Results Twenty-nine men had 39 bone biopsies. Seventy-seven percent of bone biopsies had at least one positive biopsy core. We determined that lesion size and distance from the skin to the lesion edge correlated with tumor yield on biopsy (median PPC 75% versus 42% for lesions >8.8 cm versus ≤8.8 cm, respectively, P=0.05; median PPC 33% versus 71% for distance ≥6.1 versus <6.1 cm, respectively, P=0.02). There was a trend towards increased tumor yield in patients with increased uptake on radionuclide bone scan, higher calcium levels and shorter duration of osteoclast-targeting therapy, although this was not statistically significant. Ten men had 14 soft tissue biopsies. All soft tissue biopsies had at least one positive biopsy core.
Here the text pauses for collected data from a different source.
/-- Register map of one Light-Engine Channel window, part 6. -/
def lecRegs6 : List RegSpec := [
  ⟨"LNK_STATUS", 0x10004, [], [⟨2, 0, .ro, 0⟩, ⟨3, 3, .ro, 0⟩, ⟨4, 4, .ro, 0⟩, ⟨5, 5, .ro, 0⟩, ⟨10, 8, .ro, 0⟩, ⟨23, 16, .ro, 0⟩, ⟨31, 24, .ro, 0⟩]⟩,
  ⟨"LNK_MODE", 0x10008, [], [⟨1, 0, .ro, 0⟩, ⟨6, 4, .ro, 0⟩, ⟨8, 8, .ro, 0⟩]⟩,
  ⟨"LNK_BEST", 0x1000c, [], [⟨1, 0, .ro, 0⟩, ⟨6, 4, .ro, 0⟩, ⟨8, 8, .ro, 0⟩, ⟨22, 16, .ro, 0⟩, ⟨30, 24, .ro, 0⟩]⟩,
  ⟨"LNK_LIMIT", 0x10010, [], [⟨1, 0, .rw, 0⟩, ⟨6, 4, .rw, 0⟩, ⟨8, 8, .rw, 0⟩]⟩,
  ⟨"LNK_EQ_THR", 0x10014, [], [⟨5, 0, .rwx, 0x18⟩, ⟨31, 16, .rwx, 0⟩]⟩,
  ⟨"LNK_TIMING", 0x10018, [], [⟨15, 0, .ro, 0⟩, ⟨31, 16, .ro, 0⟩]⟩,
  ⟨"LNK_LT", 0x1001c, [], [⟨31, 0, .ro, 0⟩]⟩,
  ⟨"LNK_DELAY", 0x10020, [], [⟨15, 0, .ro, 0⟩, ⟨31, 16, .ro, 0⟩]⟩,
  ⟨"LNK_CNT0", 0x10030, [], [⟨15, 0, .ro, 0⟩, ⟨30, 16, .ro, 0⟩, ⟨31, 31, .clr, 0⟩]⟩,
  ⟨"LNK_CNT1", 0x10034, [], [⟨15, 0, .ro, 0⟩, ⟨30, 16, .ro, 0⟩, ⟨31, 31, .clr, 0⟩]⟩,
  ⟨"LNK_CNT2", 0x10038, [], [⟨15, 0, .ro, 0⟩, ⟨30, 16, .ro, 0⟩, ⟨31, 31, .clr, 0⟩]⟩,
  ⟨"LNK_NODE_STAT", 0x10040, [], [⟨31, 0, .ro, 0⟩]⟩,
  ⟨"LNK_EQ_F0", 0x10050, [], [⟨7, 0, .rwx, 0⟩, ⟨15, 8, .rwx, 0⟩, ⟨23, 16, .rwx, 0x3f⟩]⟩,
  ⟨"LNK_EQ_F1", 0x10054, [], [⟨7, 0, .rwx, 0⟩, ⟨15, 8, .rwx, 0⟩, ⟨23, 16, .rwx, 0x3f⟩]⟩,
  ⟨"LNK_EQ_B", 0x10058, [], [⟨3, 0, .rwx, 0⟩]⟩,
  ⟨"LNK_CAP", 0x10100, [(48, 4)], [⟨31, 0, .ro, 0⟩]⟩,
  ⟨"LNK_ERR", 0x101f0, [], [⟨15, 0, .ro, 0⟩, ⟨16, 16, .ro, 0⟩, ⟨17, 17, .ro, 0⟩, ⟨31, 31, .w1c, 0⟩]⟩,
  ⟨"LNK_ERR_CNT", 0x101f4, [], [⟨15, 0, .ro, 0⟩]⟩,
  ⟨"CHN_CTRL", 0x14000, [], [⟨0, 0, .rw, 0⟩, ⟨2, 1, .rwx, 0⟩, ⟨3, 3, .rw, 0⟩, ⟨4, 4, .rw, 0⟩]⟩,
  ⟨"CHN_STATUS", 0x14004, [], [⟨1, 0, .ro, 0⟩, ⟨2, 2, .ro, 0⟩, ⟨3, 3, .ro, 0⟩, ⟨4, 4, .ro, 0⟩, ⟨5, 5, .ro, 0⟩, ⟨6, 6, .ro, 0⟩, ⟨29, 16, .ro, 0⟩]⟩,
  ⟨"CHN_MODE", 0x14008, [], [⟨6, 0, .ro, 0⟩, ⟨11, 8, .ro, 0⟩, ⟨13, 12, .ro, 0⟩, ⟨24, 16, .ro, 0⟩]⟩,
  ⟨"CHN_CFG", 0x1400c, [], [⟨6, 0, .rws, 0x7f⟩, ⟨9, 8, .rws, 0⟩]⟩,
  ⟨"CHN_ASSET", 0x14010, [], [⟨23, 0, .rws, 0⟩]⟩,
  ⟨"CHN_ANIM", 0x14014, [], [⟨15, 0, .rws, 0⟩, ⟨16, 16, .rws, 0⟩]⟩,
  ⟨"CHN_AUDIT", 0x14018, [], [⟨10, 0, .rws, 0⟩]⟩]

/-- Register map of one Light-Engine Channel window, part 7. -/
def lecRegs7 : List RegSpec := [
  ⟨"CHN_GARM", 0x1401c, [], [⟨31, 0, .rws, 0⟩]⟩,
  ⟨"CHN_GPROBE", 0x14020, [], [⟨31, 0, .rws, 0⟩]⟩,
  ⟨"CHN_MEM_ADDR", 0x14024, [], [⟨13, 0, .rw, 0⟩, ⟨14, 14, .rw, 0⟩]⟩,
  ⟨"CHN_MEM_DATA", 0x14028, [], [⟨15, 0, .rw, 0⟩]⟩,
  ⟨"CHN_SEQ", 0x1402c, [], [⟨7, 0, .ro, 0⟩]⟩,
  ⟨"CHN_SNAP", 0x14030, [], [⟨7, 0, .ro, 0⟩, ⟨31, 8, .ro, 0⟩]⟩,
  ⟨"CHN_RC", 0x14034, [], [⟨1, 0, .ro, 0⟩, ⟨15, 8, .ro, 0⟩, ⟨31, 16, .ro, 0⟩]⟩,
  ⟨"CHN_CNT0", 0x14038, [], [⟨15, 0, .ro, 0⟩, ⟨30, 16, .ro, 0⟩, ⟨31, 31, .clr, 0⟩]⟩,
  ⟨"CHN_CNT1", 0x1403c, [], [⟨15, 0, .ro, 0⟩, ⟨30, 16, .ro, 0⟩, ⟨31, 31, .clr, 0⟩]⟩,
  ⟨"CHN_LAST_RET", 0x14040, [], [⟨7, 0, .ro, 0⟩, ⟨9, 8, .ro, 0⟩, ⟨23, 16, .ro, 0⟩]⟩,
  ⟨"CHN_ERR", 0x141f0, [], [⟨15, 0, .ro, 0⟩, ⟨16, 16, .ro, 0⟩, ⟨17, 17, .ro, 0⟩, ⟨31, 31, .w1c, 0⟩]⟩,
  ⟨"CHN_ERR_CNT", 0x141f4, [], [⟨15, 0, .ro, 0⟩]⟩,
  ⟨"CHN_RNGr_A", 0x14200, [(64, 8)], [⟨12, 0, .rws, 0⟩, ⟨29, 16, .rws, 0⟩]⟩,
  ⟨"CHN_RNGr_B", 0x14204, [(64, 8)], [⟨4, 0, .rws, 0⟩, ⟨31, 31, .rws, 0⟩]⟩,
  ⟨"CHN_GTGTg", 0x14400, [(32, 4)], [⟨15, 0, .rwl, 0xffff⟩, ⟨23, 16, .rwl, 0⟩]⟩,
  ⟨"CHN_GLVLg", 0x14480, [(32, 4)], [⟨15, 0, .ro, 0xffff⟩, ⟨24, 24, .ro, 0⟩]⟩,
  ⟨"CHN_DRVd", 0x14500, [(64, 4)], [⟨29, 0, .ro, 0⟩]⟩,
  ⟨"CHN_DSTATd", 0x14600, [(64, 4)], [⟨15, 0, .ro, 0⟩]⟩,
  ⟨"TUT_STATUS", 0x18000, [], [⟨3, 0, .ro, 0⟩, ⟨7, 4, .ro, 0⟩, ⟨11, 8, .ro, 0⟩]⟩,
  ⟨"TUT_SAT", 0x18004, [], [⟨3, 0, .w1c, 0⟩, ⟨7, 4, .w1c, 0⟩, ⟨11, 8, .w1c, 0⟩, ⟨15, 12, .w1c, 0⟩]⟩,
  ⟨"TUT_LAMP_T", 0x18008, [], [⟨15, 0, .ro, 0⟩]⟩,
  ⟨"TUT_TRC_CFG", 0x18010, [], [⟨1, 0, .rw, 0⟩, ⟨3, 2, .rw, 0⟩, ⟨4, 4, .rw, 0⟩, ⟨15, 8, .rw, 1⟩, ⟨29, 16, .rw, 0x2000⟩]⟩,
  ⟨"TUT_TRC_NODES", 0x18014, [], [⟨31, 0, .rw, 0⟩]⟩,
  ⟨"TUT_TRC_EVT", 0x18018, [], [⟨15, 0, .rw, 0⟩]⟩,
  ⟨"TUT_TRC_STATUS", 0x1801c, [], [⟨1, 0, .ro, 0⟩, ⟨2, 2, .ro, 0⟩, ⟨29, 16, .ro, 0⟩]⟩]

/-- Register map of one Light-Engine Channel window, part 8. -/
def lecRegs8 : List RegSpec := [
  ⟨"TUT_TRC_INJ", 0x18020, [], [⟨15, 0, .ro, 0xFFFF⟩]⟩,
  ⟨"TUT_INJ_CFG", 0x18030, [], [⟨1, 0, .rw, 0⟩, ⟨4, 2, .rw, 0⟩, ⟨5, 5, .rw, 0⟩, ⟨6, 6, .rw, 0⟩, ⟨15, 8, .rw, 0⟩, ⟨26, 16, .rw, 0⟩]⟩,
  ⟨"TUT_INJ_AMP", 0x18034, [], [⟨31, 0, .rw, 0⟩]⟩,
  ⟨"TUT_INJ_P1", 0x18038, [], [⟨31, 0, .rw, 0⟩]⟩,
  ⟨"TUT_INJ_P2", 0x1803c, [], [⟨31, 0, .rw, 0⟩]⟩,
  ⟨"TUT_INJ_DUR", 0x18040, [], [⟨31, 0, .rw, 0⟩]⟩,
  ⟨"TUT_INJ_STATUS", 0x18044, [], [⟨1, 0, .ro, 0⟩, ⟨31, 16, .ro, 0⟩]⟩,
  ⟨"TUT_ERR", 0x181f0, [], [⟨15, 0, .ro, 0⟩, ⟨16, 16, .ro, 0⟩, ⟨17, 17, .ro, 0⟩, ⟨31, 31, .w1c, 0⟩]⟩,
  ⟨"TUT_ERR_CNT", 0x181f4, [], [⟨15, 0, .ro, 0⟩]⟩,
  ⟨"TUT_CTXc_CTRL", 0x18400, [(4, 0x100)], [⟨0, 0, .rw, 0⟩, ⟨1, 1, .rwx, 0⟩, ⟨3, 2, .rwx, 0⟩, ⟨7, 4, .rwx, 0⟩, ⟨15, 8, .rwx, 0⟩, ⟨19, 16, .rwx, 0⟩, ⟨22, 20, .rwx, 0⟩, ⟨23, 23, .ro, 0⟩, ⟨25, 24, .rwx, 0⟩]⟩,
  ⟨"TUT_CTXc_PERIOD", 0x18404, [(4, 0x100)], [⟨19, 0, .rwx, 0x927c0⟩, ⟨29, 20, .rwx, 8⟩]⟩,
  ⟨"TUT_CTXc_PHASE", 0x18408, [(4, 0x100)], [⟨19, 0, .rwx, 0⟩]⟩,
  ⟨"TUT_CTXc_STATUS", 0x1840c, [(4, 0x100)], [⟨0, 0, .ro, 0⟩, ⟨1, 1, .ro, 0⟩, ⟨9, 2, .ro, 0⟩, ⟨31, 16, .ro, 0⟩]⟩,
  ⟨"TUT_CTXc_REFi", 0x18410, [(4, 0x100), (4, 4)], [⟨31, 0, .rwl, 0⟩]⟩,
  ⟨"TUT_CTXc_ZSELi", 0x18420, [(4, 0x100), (8, 4)], [⟨2, 0, .rwx, 0⟩, ⟨7, 4, .rwx, 0⟩, ⟨8, 8, .rwx, 0⟩, ⟨11, 9, .rwx, 0⟩, ⟨15, 12, .rwx, 0⟩]⟩,
  ⟨"TUT_CTXc_ZSCALEi", 0x18440, [(4, 0x100), (8, 4)], [⟨31, 0, .rwx, 0⟩]⟩,
  ⟨"TUT_CTXc_ZOFFi", 0x18460, [(4, 0x100), (8, 4)], [⟨31, 0, .rwx, 0⟩]⟩,
  ⟨"TUT_CTXc_EBOUNDi", 0x18480, [(4, 0x100), (8, 4)], [⟨31, 0, .rwx, 0⟩]⟩,
  ⟨"TUT_CTXc_ROUTEj", 0x184a0, [(4, 0x100), (4, 4)], [⟨3, 0, .rwx, 0⟩, ⟨6, 4, .rwx, 0⟩, ⟨11, 8, .rwx, 0⟩, ⟨14, 12, .rwx, 0⟩, ⟨18, 16, .rwx, 0⟩, ⟨28, 24, .rwx, 0⟩]⟩,
  ⟨"TUT_CTXc_TAPt", 0x184b0, [(4, 0x100), (8, 4)], [⟨3, 0, .rwx, 0⟩, ⟨6, 4, .rwx, 0⟩, ⟨11, 8, .rwx, 0⟩, ⟨14, 12, .rwx, 0⟩, ⟨18, 16, .rwx, 0⟩, ⟨28, 24, .rwx, 0⟩]⟩,
  ⟨"TUT_CTXc_ZFWi", 0x184d0, [(4, 0x100), (8, 4)], [⟨15, 0, .rwl, 0⟩]⟩,
  ⟨"TUT_CTXc_MAT", 0x1a000, [(4, 0x1000), (768, 4)], [⟨31, 0, .rwx, 0⟩]⟩,
  ⟨"TUT_CTXc_Xi_LO", 0x1e000, [(4, 0x100), (16, 8)], [⟨31, 0, .ro, 0⟩]⟩,
  ⟨"TUT_CTXc_Xi_HI", 0x1e004, [(4, 0x100), (16, 8)], [⟨7, 0, .ro, 0⟩]⟩,
  ⟨"TUT_CTXc_Uj", 0x1e080, [(4, 0x100), (4, 4)], [⟨31, 0, .ro, 0⟩]⟩]

/-- Register map of one Light-Engine Channel window, part 9. -/
def lecRegs9 : List RegSpec := [
  ⟨"TUT_INJ_TABLEe", 0x1f000, [(1024, 4)], [⟨31, 0, .rw, 0⟩]⟩,
  ⟨"TUT_TRC_WORDw", 0x20000, [(8192, 4)], [⟨31, 0, .ro, 0⟩]⟩]

/-- The whole register map of one Light-Engine Channel window. -/
def lecRegs : List RegSpec :=
  lecRegs0 ++ lecRegs1 ++ lecRegs2 ++ lecRegs3 ++ lecRegs4 ++ lecRegs5 ++ lecRegs6 ++ lecRegs7 ++ lecRegs8 ++ lecRegs9

/-- Register map of SYS. -/
def sysRegs : List RegSpec := [
  ⟨"SYS_ID", 0, [], [⟨31, 0, .ro, 0x9480c201⟩]⟩,
  ⟨"SYS_FEATURES", 4, [], [⟨2, 0, .ro, 4⟩, ⟨5, 4, .ro, 2⟩, ⟨7, 6, .ro, 2⟩, ⟨10, 8, .ro, 4⟩, ⟨12, 12, .ro, 1⟩, ⟨13, 13, .ro, 1⟩, ⟨14, 14, .ro, 1⟩, ⟨17, 16, .ro, 3⟩]⟩,
  ⟨"SYS_MODE", 0x10, [], [⟨3, 0, .ro, 2⟩, ⟨5, 4, .ro, 0⟩, ⟨6, 6, .ro, 0⟩, ⟨11, 8, .ro, 0⟩, ⟨15, 12, .ro, 4⟩]⟩,
  ⟨"SYS_MODE_CTRL", 0x14, [], [⟨3, 0, .rw, 0⟩, ⟨5, 4, .rw, 0⟩, ⟨8, 8, .rw, 0⟩]⟩,
  ⟨"SYS_BELL", 0x40, [], [⟨3, 0, .wo, 0⟩, ⟨4, 4, .wo, 0⟩, ⟨5, 5, .wo, 0⟩, ⟨8, 8, .wo, 0⟩, ⟨9, 9, .wo, 0⟩]⟩,
  ⟨"SYS_BELL_STATUS", 0x44, [], [⟨0, 0, .ro, 0⟩, ⟨1, 1, .w1c, 0⟩]⟩,
  ⟨"SYS_BELL_TS_LO", 0x48, [], [⟨31, 0, .ro, 0⟩]⟩,
  ⟨"SYS_BELL_TS_HI", 0x4c, [], [⟨23, 0, .ro, 0⟩, ⟨24, 24, .ro, 0⟩]⟩,
  ⟨"SYS_FLOCK", 0x50, [], [⟨3, 0, .rw, 0⟩, ⟨5, 4, .rw, 0⟩, ⟨9, 8, .rw, 0⟩, ⟨12, 12, .rw, 0⟩]⟩,
  ⟨"SYS_FLOCK_STATUS", 0x54, [], [⟨3, 0, .ro, 0⟩, ⟨4, 4, .ro, 0⟩, ⟨15, 8, .ro, 0⟩]⟩,
  ⟨"SYS_CLKENk", 0x100, [(7, 4)], [⟨31, 0, .rw, 0⟩]⟩,
  ⟨"SYS_CLKEN7", 0x11c, [], [⟨25, 0, .rw, 0⟩, ⟨31, 26, .ro, 0x3f⟩]⟩,
  ⟨"SYS_CLKGOODk", 0x120, [(7, 4)], [⟨31, 0, .ro, 0⟩]⟩,
  ⟨"SYS_CLKGOOD7", 0x13c, [], [⟨25, 0, .ro, 0⟩, ⟨31, 26, .ro, 0x3f⟩]⟩,
  ⟨"SYS_PLL_STATUS", 0x140, [], [⟨8, 0, .ro, 0⟩, ⟨24, 16, .ro, 0⟩]⟩,
  ⟨"SYS_ERR", 0x1f0, [], [⟨15, 0, .ro, 0⟩, ⟨16, 16, .ro, 0⟩, ⟨17, 17, .ro, 0⟩, ⟨31, 31, .w1c, 0⟩]⟩,
  ⟨"SYS_ERR_CNT", 0x1f4, [], [⟨15, 0, .ro, 0⟩]⟩]

/-- Register map of AON. -/
def aonRegs : List RegSpec := [
  ⟨"AON_TB_LO", 0, [], [⟨31, 0, .ro, 0⟩]⟩,
  ⟨"AON_TB_HI", 4, [], [⟨23, 0, .ro, 0⟩, ⟨24, 24, .ro, 0⟩]⟩,
  ⟨"AON_CLK_STATUS", 8, [], [⟨0, 0, .ro, 0⟩]⟩,
  ⟨"AON_WAKE_CFG", 0x10, [], [⟨0, 0, .rw, 1⟩, ⟨1, 1, .rw, 0⟩, ⟨2, 2, .rw, 0⟩, ⟨3, 3, .rw, 0⟩, ⟨4, 4, .rw, 0⟩, ⟨5, 5, .rw, 0⟩, ⟨6, 6, .rw, 1⟩, ⟨7, 7, .rw, 0⟩, ⟨11, 8, .rw, 4⟩, ⟨13, 12, .rw, 1⟩]⟩,
  ⟨"AON_WAKE_STATUS", 0x14, [], [⟨0, 0, .w1c, 0⟩, ⟨1, 1, .w1c, 0⟩, ⟨2, 2, .w1c, 0⟩, ⟨3, 3, .w1c, 0⟩, ⟨4, 4, .w1c, 0⟩, ⟨5, 5, .w1c, 0⟩, ⟨6, 6, .w1c, 0⟩]⟩,
  ⟨"AON_WAKE_TIMER_LO", 0x18, [], [⟨31, 0, .rw, 0⟩]⟩,
  ⟨"AON_WAKE_TIMER_HI", 0x1c, [], [⟨13, 0, .rw, 0⟩]⟩,
  ⟨"AON_STBY_CFG", 0x20, [], [⟨0, 0, .rw, 0⟩, ⟨7, 4, .rw, 0xa⟩]⟩,
  ⟨"AON_STBY_STATUS", 0x24, [], [⟨0, 0, .ro, 0⟩, ⟨1, 1, .w1c, 0⟩, ⟨31, 16, .ro, 0⟩]⟩,
  ⟨"AON_ERR", 0x1f0, [], [⟨15, 0, .ro, 0⟩, ⟨16, 16, .ro, 0⟩, ⟨17, 17, .ro, 0⟩, ⟨31, 31, .w1c, 0⟩]⟩,
  ⟨"AON_ERR_CNT", 0x1f4, [], [⟨15, 0, .ro, 0⟩]⟩]

/-- Register map of RST. -/
def rstRegs : List RegSpec := [
  ⟨"RST_CAUSE", 0, [], [⟨0, 0, .w1c, 1⟩, ⟨1, 1, .w1c, 0⟩, ⟨2, 2, .w1c, 0⟩, ⟨3, 3, .w1c, 0⟩, ⟨4, 4, .w1c, 0⟩, ⟨5, 5, .w1c, 0⟩, ⟨6, 6, .w1c, 0⟩, ⟨15, 8, .ro, 0⟩]⟩,
  ⟨"RST_STATUS", 4, [], [⟨2, 0, .ro, 0⟩, ⟨3, 3, .ro, 0⟩, ⟨15, 8, .ro, 0⟩]⟩,
  ⟨"RST_DEVICE", 8, [], [⟨15, 0, .wo, 0⟩, ⟨16, 16, .wo, 0⟩]⟩,
  ⟨"RST_BLK_CTRLk", 0x10, [(4, 4)], [⟨11, 0, .rw, 0⟩, ⟨12, 12, .rw, 0⟩, ⟨16, 16, .rw, 0⟩]⟩,
  ⟨"RST_BLK_CTRL4", 0x20, [], [⟨8, 0, .rw, 0⟩]⟩,
  ⟨"RST_WDT_CFG", 0x30, [], [⟨9, 0, .rw, 0x64⟩, ⟨31, 31, .rw, 0⟩]⟩,
  ⟨"RST_WDT_KICK", 0x34, [], [⟨31, 0, .wo, 0⟩]⟩,
  ⟨"RST_OPT", 0x40, [], [⟨1, 0, .ro, 0⟩, ⟨2, 2, .ro, 0⟩, ⟨4, 3, .ro, 0⟩, ⟨8, 5, .ro, 0⟩, ⟨23, 16, .ro, 0⟩, ⟨31, 31, .ro, 0⟩]⟩,
  ⟨"RST_OPT_BANKV", 0x44, [], [⟨15, 0, .ro, 0⟩, ⟨23, 16, .ro, 0⟩]⟩,
  ⟨"RST_ERR", 0x1f0, [], [⟨15, 0, .ro, 0⟩, ⟨16, 16, .ro, 0⟩, ⟨17, 17, .ro, 0⟩, ⟨31, 31, .w1c, 0⟩]⟩,
  ⟨"RST_ERR_CNT", 0x1f4, [], [⟨15, 0, .ro, 0⟩]⟩]

/-- Register map of MBX. -/
def mbxRegs : List RegSpec := [
  ⟨"MBX_HID", 0, [], [⟨31, 0, .ro, 0x9480c201⟩]⟩,
  ⟨"MBX_HSTAT", 4, [], [⟨0, 0, .ro, 0⟩, ⟨1, 1, .ro, 0⟩, ⟨2, 2, .ro, 0⟩, ⟨3, 3, .w1c, 0⟩, ⟨4, 4, .w1c, 0⟩, ⟨14, 8, .ro, 0⟩, ⟨21, 16, .ro, 0⟩, ⟨31, 24, .ro, 0⟩]⟩,
  ⟨"MBX_HCFG", 8, [], [⟨0, 0, .ro, 0⟩, ⟨1, 1, .ro, 0⟩, ⟨2, 2, .ro, 0⟩, ⟨3, 3, .ro, 0⟩, ⟨24, 16, .ro, 0x1f8⟩]⟩,
  ⟨"MBX_DOORBELL", 0x10, [], [⟨5, 0, .wo, 0⟩]⟩,
  ⟨"MBX_OUTBOX_ACK", 0x14, [], [⟨6, 0, .wo, 0⟩]⟩,
  ⟨"MBX_IRQ_STATUS", 0x20, [], [⟨5, 0, .ro, 0⟩, ⟨6, 6, .ro, 0⟩, ⟨7, 7, .w1c, 0⟩]⟩,
  ⟨"MBX_IRQ_EN", 0x24, [], [⟨7, 0, .rw, 0xc0⟩]⟩,
  ⟨"MBX_WINDOW_BASE", 0x30, [], [⟨11, 0, .rw, 0x40⟩]⟩,
  ⟨"MBX_WINDOW_CFG", 0x34, [], [⟨0, 0, .rw, 0⟩, ⟨14, 8, .rw, 0x20⟩]⟩,
  ⟨"MBX_GRANT_STATUS", 0x38, [], [⟨3, 0, .ro, 0⟩, ⟨25, 16, .ro, 0⟩]⟩,
  ⟨"MBX_FL_ACCEPT", 0x40, [], [⟨31, 0, .ro, 0⟩]⟩,
  ⟨"MBX_FL_DROP", 0x44, [], [⟨31, 0, .ro, 0⟩]⟩,
  ⟨"MBX_FL_LAST", 0x48, [], [⟨2, 0, .ro, 0⟩, ⟨5, 4, .ro, 0⟩, ⟨13, 8, .ro, 0⟩]⟩,
  ⟨"MBX_HSPI_ERR_CNT", 0x50, [], [⟨15, 0, .ro, 0⟩]⟩,
  ⟨"MBX_CAN0_CFG", 0x60, [], [⟨1, 0, .ro, 0⟩, ⟨3, 2, .ro, 0⟩, ⟨4, 4, .ro, 0⟩]⟩,
  ⟨"MBX_CAN1_CFG", 0x64, [], [⟨1, 0, .ro, 0⟩, ⟨3, 2, .ro, 0⟩, ⟨4, 4, .ro, 0⟩]⟩,
  ⟨"MBX_ERR", 0x1f0, [], [⟨15, 0, .ro, 0⟩, ⟨16, 16, .ro, 0⟩, ⟨17, 17, .ro, 0⟩, ⟨31, 31, .w1c, 0⟩]⟩,
  ⟨"MBX_ERR_CNT", 0x1f4, [], [⟨15, 0, .ro, 0⟩]⟩]

/-- Register map of CSI. -/
def csiRegs : List RegSpec := [
  ⟨"CSI_CTRL", 0, [], [⟨0, 0, .rw, 0⟩, ⟨2, 1, .rwx, 0⟩, ⟨7, 4, .rwx, 0⟩, ⟨8, 8, .rwx, 0⟩, ⟨27, 16, .rwx, 0x50⟩]⟩,
  ⟨"CSI_STATUS", 4, [], [⟨3, 0, .ro, 0⟩, ⟨7, 4, .ro, 0⟩, ⟨8, 8, .ro, 0⟩]⟩,
  ⟨"CSI_ERR_CNT", 0x10, [], [⟨7, 0, .ro, 0⟩, ⟨15, 8, .ro, 0⟩, ⟨23, 16, .ro, 0⟩, ⟨30, 24, .ro, 0⟩, ⟨31, 31, .clr, 0⟩]⟩,
  ⟨"CSI_VCv_CFG", 0x400, [(16, 0x20)], [⟨0, 0, .rw, 0⟩, ⟨13, 8, .rwx, 0⟩, ⟨17, 16, .rwx, 0⟩, ⟨19, 18, .rwx, 0⟩, ⟨23, 20, .rwx, 0⟩]⟩,
  ⟨"CSI_VCv_SIZE", 0x404, [(16, 0x20)], [⟨13, 0, .rwx, 0⟩, ⟨28, 16, .rwx, 0⟩]⟩,
  ⟨"CSI_VCv_RING_BASE", 0x408, [(16, 0x20)], [⟨23, 0, .rwx, 0⟩]⟩,
  ⟨"CSI_VCv_RING_STRIDE", 0x40c, [(16, 0x20)], [⟨23, 0, .rwx, 0⟩]⟩,
  ⟨"CSI_VCv_PUB", 0x410, [(16, 0x20)], [⟨1, 0, .ro, 3⟩, ⟨3, 2, .ro, 3⟩, ⟨7, 4, .ro, 0⟩, ⟨8, 8, .ro, 1⟩, ⟨31, 16, .ro, 0⟩]⟩,
  ⟨"CSI_VCv_DROP", 0x414, [(16, 0x20)], [⟨14, 0, .ro, 0⟩, ⟨15, 15, .clr, 0⟩, ⟨30, 16, .ro, 0⟩]⟩,
  ⟨"CSI_ERR", 0x1f0, [], [⟨15, 0, .ro, 0⟩, ⟨16, 16, .ro, 0⟩, ⟨17, 17, .ro, 0⟩, ⟨31, 31, .w1c, 0⟩]⟩,
  ⟨"CSI_ERR_CNT2", 0x1f4, [], [⟨15, 0, .ro, 0⟩]⟩]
Conclusions This exploratory analysis suggests that there are imaging, procedural and clinical variables that have an impact on image-guided bone biopsy yield. In order to maximize harvest of prostate cancer tissue, we have incorporated a prospective analysis of the metrics described here as part of a multi-institutional project aiming to use the molecular characterization of mCRPC tumors to direct individual therapy.
Introduction
Prostate cancer is a heterogeneous disease with marked variability in patient outcomes. Although curative treatments are available, over 29 000 men per year die from prostate cancer. To identify drivers of resistance and novel therapeutic targets, a better understanding of the genomic landscape of metastatic castration-resistant prostate cancer (mCRPC) is essential. Over the past decade, new laboratory techniques have accelerated the molecular characterization of prostate cancer. Currently, underway is a large multi-institutional project entitled 'Precision Therapy in Advanced Prostate Cancer' funded by Stand Up To Cancer (SU2C) that uses next-generation sequencing technologies for the molecular characterization of mCRPC tumors isolated from metastasis biopsies.
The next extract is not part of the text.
-- ==== Sys2Proof/Machine/RegNames.lean ====
section
/-! DEFINITION. The manual's register names (`R.SYS_MODE`) as internal addresses, and its field names
(`F.SYS_MODE_MODE`) as bit ranges of them.  A lower-case letter of a name is an index, as in the manual. -/

namespace Sys2Proof.Machine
A key initial step in the molecular characterization of mCRPC involves isolation of high-quality nucleic acid from prostate cancer cells. However, acquiring sufficient tumor tissue for molecular characterization often represents a challenge because of the paucity of soft tissue metastases. In addition, prostate cancer metastases to bone frequently cause a dense sclerotic reaction and biopsies are technically challenging and associated with low yield, leading to insufficient tumor tissue for sequencing analysis.
Strategies to improve tumor yield on bone biopsy in mCRPC have been limited. The largest study comes from a 26-center trial of 184 men with mCRPC that demonstrated that 25.5% of non-image-guided bone marrow biopsies were positive for tumor by histology. Another study of 31 men with mCRPC undergoing 54 image-guided biopsies showed that 67% of samples were positive by histology.
Collecting tissue samples necessitates the development of practical methods to optimize tumor acquisition, a process that involves collaboration between radiologists, pathologists and investigators. Given limited studies delineating strategies to maximize tumor yield on bone biopsy, we embarked on this exploratory analysis to better inform tissue collection as part of the large multi-institutional project described above. In this pilot study, we evaluate variables associated with tumor yield on image-guided bone biopsy in mCRPC.